Только разговоры об эвакуации нарушали её душевное равновесие. Ведь всё определялось внутренней настроенностью. Надо было уверовать в то, что никакого чуда не будет, что тебя лично никто не спасёт, не выручит, что ты и твои близкие будут до конца разделять судьбу города, а значит — надо бороться за свой город и за его судьбу, как за самого себя, как за своего ребёнка. Но борьбы открытой, вооруженной не было. Баррикады занесло снегом. Борьба заключалась в терпении и выдержке, в стойкости личного поведения и в том, чтобы в голоде, во мраке, в холоде подбадривать окружающих людей и помогать тем, у кого силы иссякают. Это и значило — выдержать. Мария сумела создать у себя такую душевную настроенность, но знала, что её силы тоже не безграничны, и раздражённо отметала всё, что могло поколебать её, ослабить её волю.
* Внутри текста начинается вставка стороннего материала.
/-- TABLE_SWAP (R11). -/
def handleTableSwap (table : Byte) (s : State) : Answer × State :=
  match TableId.ofByte table with
  | none => refuse s .badArg
  | some id =>
    if s.store.swapPendingOf id then refuse s .swapPending
    else match s.store.invalidEntry id with
      | some (entry, field) => refuse s .invalidEntry (enc8 entry ++ enc8 field)
      | none =>
        match openHeatProblem s id with
        | some (entry, field) => refuse s .badState (enc8 entry ++ enc8 field)
        | none =>
          if programmeProblem s id then refuse s .badState (enc8 0 ++ enc8 1)
          else
            let adjusts := decide (id = .trip) && tripShadowNeedsLatch s.store
            let s1 := if adjusts then { s with store := s.store.adjustTrip } else s
            ({ status := .ok, adjusted := adjusts, clamped := decide (id = .programme) && indexWillBeAbsent s }, acceptSwap id s1)

/-- TABLE_READ (R13): bank selector 0 is ACTIVE, 1 is SHADOW. -/
def handleTableRead (table bank first count : Byte) (s : State) : Answer × State :=
  match TableId.ofByte table with
  | none => refuse s .badArg
  | some id =>
    if 1 < bank.toNat then refuse s .badArg
    else if entriesWithin id first count = false then refuse s .badArg
    else if id.readLimit < count.toNat then refuse s .badArg
    else
      ({ status := .ok
         data := encFlag (s.store.swapPendingOf id) ++ enc16 (s.store.swapCountOf id) ++ enc8 (s.store.activeBankOf id).code
           ++ s.store.readBank id (bank = 1) (first.toNat - id.firstNumber) count.toNat }, s)

/-! ### Heat tracker (R22, R26, R36, R39, R40, R53, R57, R58) -/

/-- The programme index that HEAT_OPEN records: an index outside 0 to 7, or of an absent entry, is recorded as 0 (R22). -/
def recordedProgramme (s : State) (b : Byte) : Fin 8 :=
  if h : b.toNat < 8 then if (s.programmeEntry ⟨b.toNat, h⟩).present = 0 then 0 else ⟨b.toNat, h⟩ else 0

/-- HEAT_OPEN (R22, R23). -/
def handleHeatOpen (furnace : Byte) (mass : Half) (programme : Byte) (s : State) : Answer × State :=
  if s.store.mode = .unconfigured then refuse s .unconfigured
  else match ofNumberByte 6 furnace with
    | none => refuse s .badArg
    | some f =>
      if ¬ (1 ≤ mass.toNat ∧ mass.toNat ≤ Config.maxBathMass) then refuse s .badArg
      else match s.heatOf f with
        | some h => refuse s .badState (le32 h.heatId)
        | none =>
          if s.configured f = false then refuse s .badState
          else if s.store.moving[f] then refuse s .badState
          else if (s.programmeEntry 0).present = 0 then refuse s .badState
          else
            let p := recordedProgramme s programme
            let s1 := s.setHeat f (some (newHeat s f mass.toNat p))
            ({ status := .ok, clamped := decide (p.val ≠ programme.toNat), data := le32 s.heat.nextHeatId ++ enc8 p.val },
              { s1 with heat := { s1.heat with nextHeatId := nextId s.heat.nextHeatId } })

/-- CHARGE_ADD (R26). -/
def handleChargeAdd (furnace : Byte) (heatId : Word32) (mass : Half) (s : State) : Answer × State :=
  withHeat s furnace heatId (within 1 Config.maxBathMass mass.toNat) fun f h =>
    let accepted := acceptedMass mass.toNat h.bathMass
    if h.stage = .tapping then refuse s .inPour
    else if Config.max32 < h.chargedTotal + accepted then refuse s .badState
    else
      let h1 := chargeStageEffect s accepted (addCharge s f accepted h)
      ({ status := .ok, clamped := decide (accepted < mass.toNat), merged := chargeListFull h
         data := enc16 accepted ++ enc16 h1.bathMass ++ enc8 h1.charges.length ++ enc8 h1.stage.code },
        s.setHeat f (some h1))

/-- The reasons HEAT_CLOSE takes (R36, coded as in R38). -/
def hostReason (b : Byte) : Option CloseReason := if b = 1 then some .drained else if b = 2 then some .abandoned else none

/-- HEAT_CLOSE (R36). -/
def handleHeatClose (furnace : Byte) (heatId : Word32) (reason : Byte) (s : State) : Answer × State :=
  withHeat s furnace heatId (hostReason reason).isSome fun f h =>
    match h.stage, hostReason reason with
    | .tapping, _ => refuse s .inPour
    | _, some r => ({ status := .ok, data := encClosed (closedEntry s f r h) }, closeHeat s f r)
    | _, none => refuse s .badArg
— Вы же знаете, я упорствую только потому, что люблю… — глухо сказал Каменский, помогая ей передвигаться с одной обледенелой ступени на другую. В полном мраке ему было легко говорить ей о том, что он обычно таил про себя. — Мне трудно прожить день, не увидев вас, и всё же я настаиваю, чтобы вы уехали куда-то за тридевять земель. Дико, правда?

Помолчав и тяжело дыша от усилий, которых требовал подъём, Мария сказала:

— Ну, вот. Я задумалась и сбилась со счёта. На каком же мы этаже?

Холод, мрак и безмолвие окружали их.

— Подождите. Передохнём и разберёмся. У меня есть несколько спичек. И как вы здесь ходите одна!

— Я всегда считала ступени, — виновато объяснила Мария.

— Слушайте! Кто-то поднимается!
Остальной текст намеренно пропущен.